Female Urinary Incontinence
This information is also available for download as a PDF
What is urinary incontinence?
Urinary incontinence is the involuntary leakage of urine. It is not normal to have urine leakage, but the problem is fairly common. Approximately 10% of women under 50 years of age have urinary incontinence and 20% between 50 and 70 years of age. Fortunately it is often simple to treat and cure.
What causes UIC?
The three most common factors are vaginal childbirth, menopause, and a genetic predisposition to have connective tissue that does not retain its elasticity.
What are common abnormal urinary symptoms?
Abnormal symptoms include:
- leakage when coughing, sneezing and exercising;
- urgency to urinate;
- frequent urination, such as urinating more than every three hours or waking more than once at night to pass urine;
- slowness in emptying your bladder, known as voiding or incomplete voiding;
- urinary tract infections more than once every year;
- burning when passing urine, and
- blood in the urine when you are not having a period.

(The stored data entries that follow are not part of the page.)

-- ==== Sys2Proof/Laws/State.lean ====
section
/-! SUPPORT. What each plain update of the state leaves of each field. -/

namespace Sys2Proof.Machine

/-! ## State.setTeam -/

@[simp] theorem State.setTeam_mem (s : State) (u : Nat) (f : Team → Team) : (s.setTeam u f).mem = s.mem := rfl
@[simp] theorem State.setTeam_poison (s : State) (u : Nat) (f : Team → Team) : (s.setTeam u f).poison = s.poison := rfl
@[simp] theorem State.setTeam_hist (s : State) (u : Nat) (f : Team → Team) : (s.setTeam u f).hist = s.hist := rfl
@[simp] theorem State.setTeam_nonce (s : State) (u : Nat) (f : Team → Team) : (s.setTeam u f).nonce = s.nonce := rfl
@[simp] theorem State.setTeam_agenda (s : State) (u : Nat) (f : Team → Team) : (s.setTeam u f).agenda = s.agenda := rfl
@[simp] theorem State.setTeam_cur (s : State) (u : Nat) (f : Team → Team) : (s.setTeam u f).cur = s.cur := rfl
@[simp] theorem State.setTeam_mgmt (s : State) (u : Nat) (f : Team → Team) : (s.setTeam u f).mgmt = s.mgmt := rfl
@[simp] theorem State.setTeam_staged (s : State) (u : Nat) (f : Team → Team) : (s.setTeam u f).staged = s.staged := rfl
@[simp] theorem State.setTeam_parts (s : State) (u : Nat) (f : Team → Team) : (s.setTeam u f).parts = s.parts := rfl
@[simp] theorem State.setTeam_cores (s : State) (u : Nat) (f : Team → Team) : (s.setTeam u f).cores = s.cores := rfl
@[simp] theorem State.setTeam_saved (s : State) (u : Nat) (f : Team → Team) : (s.setTeam u f).saved = s.saved := rfl
@[simp] theorem State.setTeam_launches (s : State) (u : Nat) (f : Team → Team) : (s.setTeam u f).launches = s.launches := rfl
@[simp] theorem State.setTeam_counters (s : State) (u : Nat) (f : Team → Team) : (s.setTeam u f).counters = s.counters := rfl
@[simp] theorem State.setTeam_passes (s : State) (u : Nat) (f : Team → Team) : (s.setTeam u f).passes = s.passes := rfl
@[simp] theorem State.setTeam_cancels (s : State) (u : Nat) (f : Team → Team) : (s.setTeam u f).cancels = s.cancels := rfl
@[simp] theorem State.setTeam_packets (s : State) (u : Nat) (f : Team → Team) : (s.setTeam u f).packets = s.packets := rfl
@[simp] theorem State.setTeam_pend (s : State) (u : Nat) (f : Team → Team) : (s.setTeam u f).pend = s.pend := rfl
@[simp] theorem State.setTeam_batches (s : State) (u : Nat) (f : Team → Team) : (s.setTeam u f).batches = s.batches := rfl
@[simp] theorem State.setTeam_tlb (s : State) (u : Nat) (f : Team → Team) : (s.setTeam u f).tlb = s.tlb := rfl
@[simp] theorem State.setTeam_wcache (s : State) (u : Nat) (f : Team → Team) : (s.setTeam u f).wcache = s.wcache := rfl
@[simp] theorem State.setTeam_atsc (s : State) (u : Nat) (f : Team → Team) : (s.setTeam u f).atsc = s.atsc := rfl
@[simp] theorem State.setTeam_atsq (s : State) (u : Nat) (f : Team → Team) : (s.setTeam u f).atsq = s.atsq := rfl
@[simp] theorem State.setTeam_feBad (s : State) (u : Nat) (f : Team → Team) : (s.setTeam u f).feBad = s.feBad := rfl
@[simp] theorem State.setTeam_epochs (s : State) (u : Nat) (f : Team → Team) : (s.setTeam u f).epochs = s.epochs := rfl
@[simp] theorem State.setTeam_rmap (s : State) (u : Nat) (f : Team → Team) : (s.setTeam u f).rmap = s.rmap := rfl
@[simp] theorem State.setTeam_policy (s : State) (u : Nat) (f : Team → Team) : (s.setTeam u f).policy = s.policy := rfl
@[simp] theorem State.setTeam_owners (s : State) (u : Nat) (f : Team → Team) : (s.setTeam u f).owners = s.owners := rfl
@[simp] theorem State.setTeam_wts (s : State) (u : Nat) (f : Team → Team) : (s.setTeam u f).wts = s.wts := rfl
@[simp] theorem State.setTeam_rts (s : State) (u : Nat) (f : Team → Team) : (s.setTeam u f).rts = s.rts := rfl
@[simp] theorem State.setTeam_egress (s : State) (u : Nat) (f : Team → Team) : (s.setTeam u f).egress = s.egress := rfl
@[simp] theorem State.setTeam_imports (s : State) (u : Nat) (f : Team → Team) : (s.setTeam u f).imports = s.imports := rfl
@[simp] theorem State.setTeam_extents (s : State) (u : Nat) (f : Team → Team) : (s.setTeam u f).extents = s.extents := rfl
@[simp] theorem State.setTeam_ports (s : State) (u : Nat) (f : Team → Team) : (s.setTeam u f).ports = s.ports := rfl
@[simp] theorem State.setTeam_jobs (s : State) (u : Nat) (f : Team → Team) : (s.setTeam u f).jobs = s.jobs := rfl
@[simp] theorem State.setTeam_commits (s : State) (u : Nat) (f : Team → Team) : (s.setTeam u f).commits = s.commits := rfl
@[simp] theorem State.setTeam_invals (s : State) (u : Nat) (f : Team → Team) : (s.setTeam u f).invals = s.invals := rfl
@[simp] theorem State.setTeam_quiesce (s : State) (u : Nat) (f : Team → Team) : (s.setTeam u f).quiesce = s.quiesce := rfl
@[simp] theorem State.setTeam_retired (s : State) (u : Nat) (f : Team → Team) : (s.setTeam u f).retired = s.retired := rfl
@[simp] theorem State.setTeam_reports (s : State) (u : Nat) (f : Team → Team) : (s.setTeam u f).reports = s.reports := rfl
@[simp] theorem State.setTeam_sent (s : State) (u : Nat) (f : Team → Team) : (s.setTeam u f).sent = s.sent := rfl
@[simp] theorem State.setTeam_fresh (s : State) (u : Nat) (f : Team → Team) : (s.setTeam u f).fresh = s.fresh := rfl
@[simp] theorem State.setTeam_ilines (s : State) (u : Nat) (f : Team → Team) : (s.setTeam u f).ilines = s.ilines := rfl
@[simp] theorem State.setTeam_hidden (s : State) (u : Nat) (f : Team → Team) : (s.setTeam u f).hidden = s.hidden := rfl
@[simp] theorem State.setTeam_master (s : State) (u : Nat) (f : Team → Team) : (s.setTeam u f).master = s.master := rfl
@[simp] theorem State.setTeam_lostTeams (s : State) (u : Nat) (f : Team → Team) : (s.setTeam u f).lostTeams = s.lostTeams := rfl
@[simp] theorem State.setTeam_turn (s : State) (u : Nat) (f : Team → Team) : (s.setTeam u f).turn = s.turn := rfl
@[simp] theorem State.setTeam_turns (s : State) (u : Nat) (f : Team → Team) : (s.setTeam u f).turns = s.turns := rfl
@[simp] theorem State.setTeam_fifo (s : State) (u : Nat) (f : Team → Team) : (s.setTeam u f).fifo = s.fifo := rfl
@[simp] theorem State.setTeam_images (s : State) (u : Nat) (f : Team → Team) : (s.setTeam u f).images = s.images := rfl
@[simp] theorem State.setTeam_corrected (s : State) (u : Nat) (f : Team → Team) : (s.setTeam u f).corrected = s.corrected := rfl
@[simp] theorem State.setTeam_want (s : State) (u : Nat) (f : Team → Team) : (s.setTeam u f).want = s.want := rfl
@[simp] theorem State.setTeam_svcRing (s : State) (u : Nat) (f : Team → Team) : (s.setTeam u f).svcRing = s.svcRing := rfl
@[simp] theorem State.setTeam_agents (s : State) (u : Nat) (f : Team → Team) : (s.setTeam u f).agents = s.agents := rfl

/-! ## State.setSlice -/

@[simp] theorem State.setSlice_mem (s : State) (u k : Nat) (f : Slice → Slice) : (s.setSlice u k f).mem = s.mem := rfl
@[simp] theorem State.setSlice_poison (s : State) (u k : Nat) (f : Slice → Slice) : (s.setSlice u k f).poison = s.poison := rfl
@[simp] theorem State.setSlice_hist (s : State) (u k : Nat) (f : Slice → Slice) : (s.setSlice u k f).hist = s.hist := rfl
@[simp] theorem State.setSlice_nonce (s : State) (u k : Nat) (f : Slice → Slice) : (s.setSlice u k f).nonce = s.nonce := rfl
@[simp] theorem State.setSlice_agenda (s : State) (u k : Nat) (f : Slice → Slice) : (s.setSlice u k f).agenda = s.agenda := rfl
@[simp] theorem State.setSlice_cur (s : State) (u k : Nat) (f : Slice → Slice) : (s.setSlice u k f).cur = s.cur := rfl
@[simp] theorem State.setSlice_mgmt (s : State) (u k : Nat) (f : Slice → Slice) : (s.setSlice u k f).mgmt = s.mgmt := rfl
@[simp] theorem State.setSlice_staged (s : State) (u k : Nat) (f : Slice → Slice) : (s.setSlice u k f).staged = s.staged := rfl
@[simp] theorem State.setSlice_parts (s : State) (u k : Nat) (f : Slice → Slice) : (s.setSlice u k f).parts = s.parts := rfl
@[simp] theorem State.setSlice_cores (s : State) (u k : Nat) (f : Slice → Slice) : (s.setSlice u k f).cores = s.cores := rfl
@[simp] theorem State.setSlice_saved (s : State) (u k : Nat) (f : Slice → Slice) : (s.setSlice u k f).saved = s.saved := rfl
@[simp] theorem State.setSlice_launches (s : State) (u k : Nat) (f : Slice → Slice) : (s.setSlice u k f).launches = s.launches := rfl
@[simp] theorem State.setSlice_counters (s : State) (u k : Nat) (f : Slice → Slice) : (s.setSlice u k f).counters = s.counters := rfl
@[simp] theorem State.setSlice_passes (s : State) (u k : Nat) (f : Slice → Slice) : (s.setSlice u k f).passes = s.passes := rfl
@[simp] theorem State.setSlice_cancels (s : State) (u k : Nat) (f : Slice → Slice) : (s.setSlice u k f).cancels = s.cancels := rfl
@[simp] theorem State.setSlice_packets (s : State) (u k : Nat) (f : Slice → Slice) : (s.setSlice u k f).packets = s.packets := rfl
@[simp] theorem State.setSlice_pend (s : State) (u k : Nat) (f : Slice → Slice) : (s.setSlice u k f).pend = s.pend := rfl
@[simp] theorem State.setSlice_batches (s : State) (u k : Nat) (f : Slice → Slice) : (s.setSlice u k f).batches = s.batches := rfl
@[simp] theorem State.setSlice_tlb (s : State) (u k : Nat) (f : Slice → Slice) : (s.setSlice u k f).tlb = s.tlb := rfl
@[simp] theorem State.setSlice_wcache (s : State) (u k : Nat) (f : Slice → Slice) : (s.setSlice u k f).wcache = s.wcache := rfl
@[simp] theorem State.setSlice_atsc (s : State) (u k : Nat) (f : Slice → Slice) : (s.setSlice u k f).atsc = s.atsc := rfl
@[simp] theorem State.setSlice_atsq (s : State) (u k : Nat) (f : Slice → Slice) : (s.setSlice u k f).atsq = s.atsq := rfl
@[simp] theorem State.setSlice_feBad (s : State) (u k : Nat) (f : Slice → Slice) : (s.setSlice u k f).feBad = s.feBad := rfl
@[simp] theorem State.setSlice_epochs (s : State) (u k : Nat) (f : Slice → Slice) : (s.setSlice u k f).epochs = s.epochs := rfl
@[simp] theorem State.setSlice_rmap (s : State) (u k : Nat) (f : Slice → Slice) : (s.setSlice u k f).rmap = s.rmap := rfl
@[simp] theorem State.setSlice_policy (s : State) (u k : Nat) (f : Slice → Slice) : (s.setSlice u k f).policy = s.policy := rfl
@[simp] theorem State.setSlice_owners (s : State) (u k : Nat) (f : Slice → Slice) : (s.setSlice u k f).owners = s.owners := rfl
@[simp] theorem State.setSlice_wts (s : State) (u k : Nat) (f : Slice → Slice) : (s.setSlice u k f).wts = s.wts := rfl
@[simp] theorem State.setSlice_rts (s : State) (u k : Nat) (f : Slice → Slice) : (s.setSlice u k f).rts = s.rts := rfl
@[simp] theorem State.setSlice_egress (s : State) (u k : Nat) (f : Slice → Slice) : (s.setSlice u k f).egress = s.egress := rfl
@[simp] theorem State.setSlice_imports (s : State) (u k : Nat) (f : Slice → Slice) : (s.setSlice u k f).imports = s.imports := rfl
@[simp] theorem State.setSlice_extents (s : State) (u k : Nat) (f : Slice → Slice) : (s.setSlice u k f).extents = s.extents := rfl
@[simp] theorem State.setSlice_ports (s : State) (u k : Nat) (f : Slice → Slice) : (s.setSlice u k f).ports = s.ports := rfl
@[simp] theorem State.setSlice_jobs (s : State) (u k : Nat) (f : Slice → Slice) : (s.setSlice u k f).jobs = s.jobs := rfl
@[simp] theorem State.setSlice_commits (s : State) (u k : Nat) (f : Slice → Slice) : (s.setSlice u k f).commits = s.commits := rfl
@[simp] theorem State.setSlice_invals (s : State) (u k : Nat) (f : Slice → Slice) : (s.setSlice u k f).invals = s.invals := rfl
@[simp] theorem State.setSlice_quiesce (s : State) (u k : Nat) (f : Slice → Slice) : (s.setSlice u k f).quiesce = s.quiesce := rfl
@[simp] theorem State.setSlice_retired (s : State) (u k : Nat) (f : Slice → Slice) : (s.setSlice u k f).retired = s.retired := rfl
@[simp] theorem State.setSlice_reports (s : State) (u k : Nat) (f : Slice → Slice) : (s.setSlice u k f).reports = s.reports := rfl
@[simp] theorem State.setSlice_sent (s : State) (u k : Nat) (f : Slice → Slice) : (s.setSlice u k f).sent = s.sent := rfl
@[simp] theorem State.setSlice_fresh (s : State) (u k : Nat) (f : Slice → Slice) : (s.setSlice u k f).fresh = s.fresh := rfl
@[simp] theorem State.setSlice_ilines (s : State) (u k : Nat) (f : Slice → Slice) : (s.setSlice u k f).ilines = s.ilines := rfl
@[simp] theorem State.setSlice_hidden (s : State) (u k : Nat) (f : Slice → Slice) : (s.setSlice u k f).hidden = s.hidden := rfl
@[simp] theorem State.setSlice_master (s : State) (u k : Nat) (f : Slice → Slice) : (s.setSlice u k f).master = s.master := rfl
@[simp] theorem State.setSlice_lostTeams (s : State) (u k : Nat) (f : Slice → Slice) : (s.setSlice u k f).lostTeams = s.lostTeams := rfl
@[simp] theorem State.setSlice_turn (s : State) (u k : Nat) (f : Slice → Slice) : (s.setSlice u k f).turn = s.turn := rfl
@[simp] theorem State.setSlice_turns (s : State) (u k : Nat) (f : Slice → Slice) : (s.setSlice u k f).turns = s.turns := rfl
@[simp] theorem State.setSlice_fifo (s : State) (u k : Nat) (f : Slice → Slice) : (s.setSlice u k f).fifo = s.fifo := rfl
@[simp] theorem State.setSlice_images (s : State) (u k : Nat) (f : Slice → Slice) : (s.setSlice u k f).images = s.images := rfl
@[simp] theorem State.setSlice_corrected (s : State) (u k : Nat) (f : Slice → Slice) : (s.setSlice u k f).corrected = s.corrected := rfl
@[simp] theorem State.setSlice_want (s : State) (u k : Nat) (f : Slice → Slice) : (s.setSlice u k f).want = s.want := rfl
@[simp] theorem State.setSlice_svcRing (s : State) (u k : Nat) (f : Slice → Slice) : (s.setSlice u k f).svcRing = s.svcRing := rfl
@[simp] theorem State.setSlice_agents (s : State) (u k : Nat) (f : Slice → Slice) : (s.setSlice u k f).agents = s.agents := rfl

Are there different types of UIC?
Yes. Urinary incontinence can result from a number of different factors such as:
- weakness in the sphincter muscle, known as the tap mechanism, with symptoms such as leakage on coughing, sneezing and exercise;
- overactivity of the detrusor muscle, known as the storage muscle, with symptom such as urgency, frequency, waking excessively at night and bed wetting, and
- incomplete emptying of the bladder.
What simple tests can be done?
Initial tests include a urine analysis and culture, keeping a diary of fluid intake and voiding, an ultrasound of the bladder and checking if emptying is complete.
Are there simple treatments?
Yes. Some simple treatments include:
- pelvic floor exercises, with contraction of the muscles around the urethra. When these muscles are working well the urine stream should be able to be slowed or even stopped mid stream, and
- bladder retraining exercises, with delaying voiding so that there is at least a three hour interval between voiding, and passing a volume of more than 400ml.
What can be done if simple treatments do not cure the problem?
Your general practitioner (GP) will recommend referral to a gynaecologist or urogynaecologist for bladder function investigation, known as urodynamics. More advanced treatments may include day surgery to tighten the tap mechanism at the base of the bladder, known as prolene suburethral sling surgery, or anticholinergic tablets to relax the overactivity of the storage muscles.
What are the chances of success?
Treatments have a good chance of alleviating urinary symptoms, however can also have complications or side effects. These are usually uncommon, however it is usual to recommend trying simple treatments first. Significant urinary incontinence, requiring daily pads for protection, can significantly impair quality of life & can be cured or improved in many cases.